Question

One fourth of the progeny of an a/+ C. elegans hermaphrodite have the A phenotype (the rest are wild type). The same proportion of living progeny are produced from an a/+; b/+ hermaphrodite. In addition, the latter hermaphrodite produces several dead eggs (i.e., animals that died as embryos); numerically there are a few more dead eggs than A phenotype animals.

a. Describe the B phenotype (the phenotype produced by the b mutation) and say whether the mutation is recessive or dominant.

b. Explain why the ratio of A:WT animals would be the same for the progeny of a/+ and a/+; b/+. A Punnett Square will be useful.

c. Why are there slightly more dead eggs than animals with the A phenotype? How many more are there?

Can you please show the punnet square work and how you got the answer in detail thank you

Answer 1

ANSWER- The progeny of an a/+ C. elegans hermaphrodite are 1 +/+ : 2 a/+ : 1 a/a. 3/4th of the progeny are WT, 1/4th of the progeny have the A phenotype. Therefore, “a” must be a recessive allele.

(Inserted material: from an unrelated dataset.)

-- ==== Sys2Proof/Laws/State.lean ====
section
/-! SUPPORT. Every field of the state after every update of one group or of one entry: each lemma says which field an update leaves, or what it gives. -/

namespace Sys2Proof.Machine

A.From an a/+; b/+ C. elegans hermaphrodite, you obtain progeny where 1/4th of the live progeny have the A phenotype, but there are also a number of dead eggs. The dead eggs must arise from the presence of two “b” alleles, as demonstrated in the Punnett square on the uploaded photo-

		sperm	sperm	sperm	sperm
		+;+	a;+	+;b	a;b
eggs	+;+	+/+; +/+ WT	a/+;+/+ WT	+/+;b/+ WT	a/+;b/+ WT
eggs	a;+	a/+;+/+ wt	a/a;+/+ A	a/+;+/+ WT	a/a;b/+ A
eggs	+;b	+/+; b/+ WT	a/+;b/+ WT	+/+; b/b Dead	a/+;b/b Dead
eggs	a;b	a;+;b/+ WT	a/a; b/+ A	a/+;b/b Dead	a/a;b/b Dead

B.The progeny of an a/+ C. elegans hermaphrodite are 1 +/+ : 2 a/+ : 1 a/a. 3/4th of the progeny are WT, 1/4th of the progeny have the A phenotype.
The progeny of an a/+; b/+ C. elegans hermaphrodite are 9 WT: 3A: 4 dead
Of the 16 progeny from the Punnett square, only 12 will survive (9 WT, 3 A). Therefore, 3/12, or 1/4th of the surviving progeny have the A phenotype.

C.Though a and b are both recessive alleles, there are more dead eggs than A mutants because one of the A animals (a/a;b/b) dies due to the presence of two “b” alleles. Therefore, there will be 1/3 more dead eggs than A progeny.